# Placa de ARES en Proteus,



## Meta (Mar 24, 2009)

Hola:

Me gustaría saber como se hace la placa base del circuito impreso, ya que me di cuenta en la foto 3D no la tengo hecha.

Saludo.


----------



## Vick (Mar 24, 2009)

Realmente no hay que "hacerla" debe dartela automaticamente en la vista 3D, el problema puede ser que no tienes delimitado el board, es decir la orilla de la placa, y así no sabe de que tamaño es para dibujarla.


----------



## Meta (Mar 24, 2009)

La placa es enorme, sólo le puse un cuadrado dibujado.
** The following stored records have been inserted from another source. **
-- ==== Sys2Proof/Machine/Rotate.lean ====
section
/-! DEFINITION. The meanings of rotates and shifts (R280 to R295). All bytes are fetched before, so `s.pc` is the address after
the instruction (R92). -/

namespace Sys2Proof.Machine

/-- The new A and (HL) of RLD (R291). -/
def rldPair (a t : Byte) : Byte × Byte :=
  ((a &&& 0xF0#8) ||| (t >>> 4), (t <<< 4) ||| (a &&& 0x0F#8))

/-- The new A and (HL) of RRD (R292). -/
def rrdPair (a t : Byte) : Byte × Byte :=
  ((a &&& 0xF0#8) ||| (t &&& 0x0F#8), (a <<< 4) ||| (t >>> 4))

/-- RLD and RRD (R291, R292): (HL) is read, `pair` of A and that byte gives the new A and the byte written back, after an internal cycle
(R595); the flags are those of A. -/
def State.rotateDigits (s : State) (pair : Byte → Byte → Byte × Byte) : Result :=
  s.readThen s.hl fun v t =>
    let p := pair s.regs.a v
    t.internal 1 fun u => u.writeThen s.hl p.2 fun x => finish (x.setAF (p.1, parityFlags s.unspec s.regs.f p.1))

/-- RLCA (R280). -/
def execRlca (s : State) : Host.Outcome State Fault Refusal :=
  finish (s.setAF (rotAcc .rlc s.unspec s.regs.f s.regs.a))

/-- RRCA (R281). -/
def execRrca (s : State) : Host.Outcome State Fault Refusal :=
  finish (s.setAF (rotAcc .rrc s.unspec s.regs.f s.regs.a))

/-- RLA (R282). -/
def execRla (s : State) : Host.Outcome State Fault Refusal :=
  finish (s.setAF (rotAcc .rl s.unspec s.regs.f s.regs.a))

/-- RRA (R283). -/
def execRra (s : State) : Host.Outcome State Fault Refusal :=
  finish (s.setAF (rotAcc .rr s.unspec s.regs.f s.regs.a))

/-- RLC r (R284). -/
def execRlcR (r : Reg8) (s : State) : Host.Outcome State Fault Refusal :=
  finish (s.modifyReg r (rotByte .rlc))

/-- RLC (HL) (R284). -/
def execRlcHl (s : State) : Host.Outcome State Fault Refusal := s.modify s.hl (rotByte .rlc)

/-- RLC (IX+d) (R284). -/
def execRlcIx (d : Byte) (s : State) : Host.Outcome State Fault Refusal :=
  s.modify (s.ixd d) (rotByte .rlc)

/-- RLC (IY+d) (R284). -/
def execRlcIy (d : Byte) (s : State) : Host.Outcome State Fault Refusal :=
  s.modify (s.iyd d) (rotByte .rlc)

/-- RRC r (R285). -/
def execRrcR (r : Reg8) (s : State) : Host.Outcome State Fault Refusal :=
  finish (s.modifyReg r (rotByte .rrc))

/-- RRC (HL) (R285). -/
def execRrcHl (s : State) : Host.Outcome State Fault Refusal := s.modify s.hl (rotByte .rrc)

/-- RRC (IX+d) (R285). -/
def execRrcIx (d : Byte) (s : State) : Host.Outcome State Fault Refusal :=
  s.modify (s.ixd d) (rotByte .rrc)

/-- RRC (IY+d) (R285). -/
def execRrcIy (d : Byte) (s : State) : Host.Outcome State Fault Refusal :=
  s.modify (s.iyd d) (rotByte .rrc)

/-- RL r (R286). -/
def execRlR (r : Reg8) (s : State) : Host.Outcome State Fault Refusal := finish (s.modifyReg r (rotByte .rl))

/-- RL (HL) (R286). -/
def execRlHl (s : State) : Host.Outcome State Fault Refusal := s.modify s.hl (rotByte .rl)

/-- RL (IX+d) (R286). -/
def execRlIx (d : Byte) (s : State) : Host.Outcome State Fault Refusal :=
  s.modify (s.ixd d) (rotByte .rl)

/-- RL (IY+d) (R286). -/
def execRlIy (d : Byte) (s : State) : Host.Outcome State Fault Refusal :=
  s.modify (s.iyd d) (rotByte .rl)

/-- RR r (R287). -/
def execRrR (r : Reg8) (s : State) : Host.Outcome State Fault Refusal := finish (s.modifyReg r (rotByte .rr))

/-- RR (HL) (R287). -/
def execRrHl (s : State) : Host.Outcome State Fault Refusal := s.modify s.hl (rotByte .rr)

/-- RR (IX+d) (R287). -/
def execRrIx (d : Byte) (s : State) : Host.Outcome State Fault Refusal :=
  s.modify (s.ixd d) (rotByte .rr)

/-- RR (IY+d) (R287). -/
def execRrIy (d : Byte) (s : State) : Host.Outcome State Fault Refusal :=
  s.modify (s.iyd d) (rotByte .rr)

/-- SLA r (R288). -/
def execSlaR (r : Reg8) (s : State) : Host.Outcome State Fault Refusal :=
  finish (s.modifyReg r (rotByte .sla))

/-- SLA (HL) (R288). -/
def execSlaHl (s : State) : Host.Outcome State Fault Refusal := s.modify s.hl (rotByte .sla)

/-- SLA (IX+d) (R288). -/
def execSlaIx (d : Byte) (s : State) : Host.Outcome State Fault Refusal :=
  s.modify (s.ixd d) (rotByte .sla)

/-- SLA (IY+d) (R288). -/
def execSlaIy (d : Byte) (s : State) : Host.Outcome State Fault Refusal :=
  s.modify (s.iyd d) (rotByte .sla)

/-- SRA r (R289). -/
def execSraR (r : Reg8) (s : State) : Host.Outcome State Fault Refusal :=
  finish (s.modifyReg r (rotByte .sra))

/-- SRA (HL) (R289). -/
def execSraHl (s : State) : Host.Outcome State Fault Refusal := s.modify s.hl (rotByte .sra)

/-- SRA (IX+d) (R289). -/
def execSraIx (d : Byte) (s : State) : Host.Outcome State Fault Refusal :=
  s.modify (s.ixd d) (rotByte .sra)

/-- SRA (IY+d) (R289). -/
def execSraIy (d : Byte) (s : State) : Host.Outcome State Fault Refusal :=
  s.modify (s.iyd d) (rotByte .sra)

/-- SRL r (R290). -/
def execSrlR (r : Reg8) (s : State) : Host.Outcome State Fault Refusal :=
  finish (s.modifyReg r (rotByte .srl))

/-- SRL (HL) (R290). -/
def execSrlHl (s : State) : Host.Outcome State Fault Refusal := s.modify s.hl (rotByte .srl)

/-- SRL (IX+d) (R290). -/
def execSrlIx (d : Byte) (s : State) : Host.Outcome State Fault Refusal :=
  s.modify (s.ixd d) (rotByte .srl)

/-- SRL (IY+d) (R290). -/
def execSrlIy (d : Byte) (s : State) : Host.Outcome State Fault Refusal :=
  s.modify (s.iyd d) (rotByte .srl)

/-- RLD (R291). -/
def execRld (s : State) : Host.Outcome State Fault Refusal :=
  s.rotateDigits rldPair

/-- RRD (R292). -/
def execRrd (s : State) : Host.Outcome State Fault Refusal :=
  s.rotateDigits rrdPair

end Sys2Proof.Machine
end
¿Cómo soluciono el problema?


----------



## Vick (Mar 24, 2009)

Da click en el cuadro verde *2D graphics box mode*, luego en la lista de abajo elige board edge (amarillo) y con él dibuja la orilla de la placa, así ya debe reconecer el tamaño y posición y dibujar correctamente la vista 3D


----------



## Meta (Mar 24, 2009)

Gracias, funciona muy bien.

Me gustaría saber cómo poner mi e-mail por debajo de la placa o cara de las pistas, me sale en la cara de componentes.


----------



## Vick (Mar 24, 2009)

Cuando seleccionas la opcion de texto (la letra A) normalmente te la pone en el top silk, pero abajo en la lista de capas puede elegir cualquier otra por ejemplo botton copper y te la pondrá en la cara de las pistas.

Si ya lo pusiste y esta en el top silk (azul claro) da click con el botón derecho en el texto y la última opción Change layer te permite cambiar de capa al texto, y también puedes rotarla o reflejarla (Mirror) para que no salga alrevéz, dependiendo de la capa en la que la pongas.


----------



## Meta (Mar 24, 2009)

Gracias. Veo que esres un experto en Proteus, te la sabes todas.


----------



## Vick (Mar 25, 2009)

Meta dijo:
			
		

> Gracias. Veo que esres un experto en Proteus, te la sabes todas.


  Llevo mucho tiempo usando Proteus, así que tengo bastante experiancia en su uso, aunque no se si realmente sepa todo...

Saludos.


----------



## hywhook (Ago 18, 2011)

hola vick..
te hago una consulta con respecto a este tema. Estoy tratando de poner mi nombre debajo de la placa, el problema es que les hago a todas mis placas un POWER PLANE GENERATOR, y cuando coloco mi nombre no se ve, probe con varias opciones, silk, resist, mask, pero solo le cambia el color, yo nesesito que esa parte quede transparente, se entiende? uso impresora de toner para hacer mis placas y si queda de color me lo imprime y despues no puedo sacarlo para que el acido haga efecto.
Espero puedas o puedan ayudarme.
Desde ya muchas gracias.

Sebas.


----------



## Nosoyyo (Ago 22, 2011)

Estoy casi seguro que el color no sale asi en la impresion, es para diferenciar las diferentes capas lo que puedes hacer es por ejemplo si el power plane generator lo tienes referenciado a GND entonces pon tu nombre en la capa "bottom copper" o segun la capa que estes usando para las pistas, asi cuando lo trazes quedara tu nombre separado segun el groso que hayas elegido.
ojala te sirva, saludos.-


----------